[[ Data listing open ]]

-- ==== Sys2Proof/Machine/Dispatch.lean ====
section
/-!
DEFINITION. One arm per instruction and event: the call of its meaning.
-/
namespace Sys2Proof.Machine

[[ Data listing closed ]]
[[ Data listing open ]]

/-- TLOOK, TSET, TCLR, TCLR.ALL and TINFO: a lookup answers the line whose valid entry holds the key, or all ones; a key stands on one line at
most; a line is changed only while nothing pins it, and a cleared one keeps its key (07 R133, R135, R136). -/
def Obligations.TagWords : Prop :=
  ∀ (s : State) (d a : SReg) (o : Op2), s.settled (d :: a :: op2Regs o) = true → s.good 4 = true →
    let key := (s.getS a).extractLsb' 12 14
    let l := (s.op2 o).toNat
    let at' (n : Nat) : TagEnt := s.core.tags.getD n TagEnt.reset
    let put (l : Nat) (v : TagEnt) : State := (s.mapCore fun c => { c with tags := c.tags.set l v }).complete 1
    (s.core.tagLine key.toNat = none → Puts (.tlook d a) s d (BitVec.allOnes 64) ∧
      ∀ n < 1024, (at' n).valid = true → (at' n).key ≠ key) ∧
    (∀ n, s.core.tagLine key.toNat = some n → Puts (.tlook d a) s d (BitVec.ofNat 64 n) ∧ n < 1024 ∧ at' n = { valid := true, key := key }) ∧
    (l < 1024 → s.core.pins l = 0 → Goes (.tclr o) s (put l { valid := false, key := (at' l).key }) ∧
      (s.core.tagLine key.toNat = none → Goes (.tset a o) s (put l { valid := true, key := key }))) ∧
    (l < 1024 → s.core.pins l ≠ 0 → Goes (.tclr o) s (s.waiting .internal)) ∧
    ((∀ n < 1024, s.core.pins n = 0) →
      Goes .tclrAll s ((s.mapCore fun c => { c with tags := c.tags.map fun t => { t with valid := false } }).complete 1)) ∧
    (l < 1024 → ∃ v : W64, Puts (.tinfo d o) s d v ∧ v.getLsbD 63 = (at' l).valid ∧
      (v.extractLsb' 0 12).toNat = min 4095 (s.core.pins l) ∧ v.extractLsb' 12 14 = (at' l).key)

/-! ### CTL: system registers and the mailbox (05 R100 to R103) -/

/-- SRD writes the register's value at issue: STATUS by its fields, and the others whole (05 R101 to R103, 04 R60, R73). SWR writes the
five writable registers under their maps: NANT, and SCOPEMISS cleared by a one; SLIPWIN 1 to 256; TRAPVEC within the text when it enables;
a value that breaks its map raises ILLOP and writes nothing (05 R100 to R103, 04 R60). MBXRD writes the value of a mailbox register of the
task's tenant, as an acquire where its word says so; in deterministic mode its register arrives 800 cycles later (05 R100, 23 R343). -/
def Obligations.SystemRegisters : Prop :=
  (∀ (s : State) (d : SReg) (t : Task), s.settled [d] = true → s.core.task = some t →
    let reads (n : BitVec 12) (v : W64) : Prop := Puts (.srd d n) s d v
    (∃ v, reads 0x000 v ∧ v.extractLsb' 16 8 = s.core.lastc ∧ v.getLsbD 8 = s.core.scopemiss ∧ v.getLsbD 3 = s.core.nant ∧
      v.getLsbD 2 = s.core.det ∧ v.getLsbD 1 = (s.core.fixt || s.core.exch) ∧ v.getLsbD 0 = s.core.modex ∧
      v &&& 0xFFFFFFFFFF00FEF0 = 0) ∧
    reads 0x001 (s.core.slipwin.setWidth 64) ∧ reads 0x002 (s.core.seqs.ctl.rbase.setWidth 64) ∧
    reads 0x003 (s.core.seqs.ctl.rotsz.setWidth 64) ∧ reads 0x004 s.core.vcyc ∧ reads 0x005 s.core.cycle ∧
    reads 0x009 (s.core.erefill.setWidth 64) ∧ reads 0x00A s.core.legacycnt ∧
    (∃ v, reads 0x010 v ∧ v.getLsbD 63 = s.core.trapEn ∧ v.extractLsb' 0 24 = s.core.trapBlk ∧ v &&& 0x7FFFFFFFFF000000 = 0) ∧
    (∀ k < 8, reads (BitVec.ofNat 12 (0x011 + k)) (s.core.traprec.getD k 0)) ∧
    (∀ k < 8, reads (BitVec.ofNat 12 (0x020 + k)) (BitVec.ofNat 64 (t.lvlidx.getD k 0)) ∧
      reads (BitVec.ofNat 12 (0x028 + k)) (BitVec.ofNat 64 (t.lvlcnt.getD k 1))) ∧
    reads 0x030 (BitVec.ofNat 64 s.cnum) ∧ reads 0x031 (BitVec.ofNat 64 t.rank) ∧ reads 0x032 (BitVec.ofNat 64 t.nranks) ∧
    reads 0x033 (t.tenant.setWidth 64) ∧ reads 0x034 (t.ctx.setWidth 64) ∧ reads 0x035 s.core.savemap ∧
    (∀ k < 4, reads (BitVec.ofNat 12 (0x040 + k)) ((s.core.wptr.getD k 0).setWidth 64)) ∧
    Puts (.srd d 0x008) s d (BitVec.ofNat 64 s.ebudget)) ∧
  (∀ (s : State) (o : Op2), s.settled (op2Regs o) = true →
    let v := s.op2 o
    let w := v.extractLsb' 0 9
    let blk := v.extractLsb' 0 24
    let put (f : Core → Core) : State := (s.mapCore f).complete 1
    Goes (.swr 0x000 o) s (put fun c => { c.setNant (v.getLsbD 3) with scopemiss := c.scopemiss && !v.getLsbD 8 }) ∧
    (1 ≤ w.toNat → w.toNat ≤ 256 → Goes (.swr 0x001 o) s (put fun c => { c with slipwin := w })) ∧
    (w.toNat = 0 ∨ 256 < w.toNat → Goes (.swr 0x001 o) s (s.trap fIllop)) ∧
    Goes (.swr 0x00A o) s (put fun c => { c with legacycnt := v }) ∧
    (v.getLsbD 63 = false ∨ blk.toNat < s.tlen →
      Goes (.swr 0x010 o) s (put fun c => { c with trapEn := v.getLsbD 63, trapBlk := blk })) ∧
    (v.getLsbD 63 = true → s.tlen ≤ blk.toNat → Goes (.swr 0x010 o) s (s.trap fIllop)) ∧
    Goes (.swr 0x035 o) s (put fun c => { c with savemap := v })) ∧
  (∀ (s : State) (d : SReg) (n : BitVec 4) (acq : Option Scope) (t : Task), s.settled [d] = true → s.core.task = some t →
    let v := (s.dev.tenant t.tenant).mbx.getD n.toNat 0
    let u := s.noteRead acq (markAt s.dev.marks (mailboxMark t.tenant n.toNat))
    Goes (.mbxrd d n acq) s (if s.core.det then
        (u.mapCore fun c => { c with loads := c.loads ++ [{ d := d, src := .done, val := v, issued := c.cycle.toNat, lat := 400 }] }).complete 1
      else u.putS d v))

[[ Data listing closed ]]

## Your assignment
Every line from the line containing "Goes (.swr 0x000" through the line containing "else u.putS d v))" in the records above must be retyped exactly. Leave out the rest.

## Solution to this problem
    Goes (.swr 0x000 o) s (put fun c => { c.setNant (v.getLsbD 3) with scopemiss := c.scopemiss && !v.getLsbD 8 }) ∧
    (1 ≤ w.toNat → w.toNat ≤ 256 → Goes (.swr 0x001 o) s (put fun c => { c with slipwin := w })) ∧
    (w.toNat = 0 ∨ 256 < w.toNat → Goes (.swr 0x001 o) s (s.trap fIllop)) ∧
    Goes (.swr 0x00A o) s (put fun c => { c with legacycnt := v }) ∧
    (v.getLsbD 63 = false ∨ blk.toNat < s.tlen →
      Goes (.swr 0x010 o) s (put fun c => { c with trapEn := v.getLsbD 63, trapBlk := blk })) ∧
    (v.getLsbD 63 = true → s.tlen ≤ blk.toNat → Goes (.swr 0x010 o) s (s.trap fIllop)) ∧
    Goes (.swr 0x035 o) s (put fun c => { c with savemap := v })) ∧
  (∀ (s : State) (d : SReg) (n : BitVec 4) (acq : Option Scope) (t : Task), s.settled [d] = true → s.core.task = some t →
    let v := (s.dev.tenant t.tenant).mbx.getD n.toNat 0
    let u := s.noteRead acq (markAt s.dev.marks (mailboxMark t.tenant n.toNat))
    Goes (.mbxrd d n acq) s (if s.core.det then
        (u.mapCore fun c => { c with loads := c.loads ++ [{ d := d, src := .done, val := v, issued := c.cycle.toNat, lat := 400 }] }).complete 1
      else u.putS d v))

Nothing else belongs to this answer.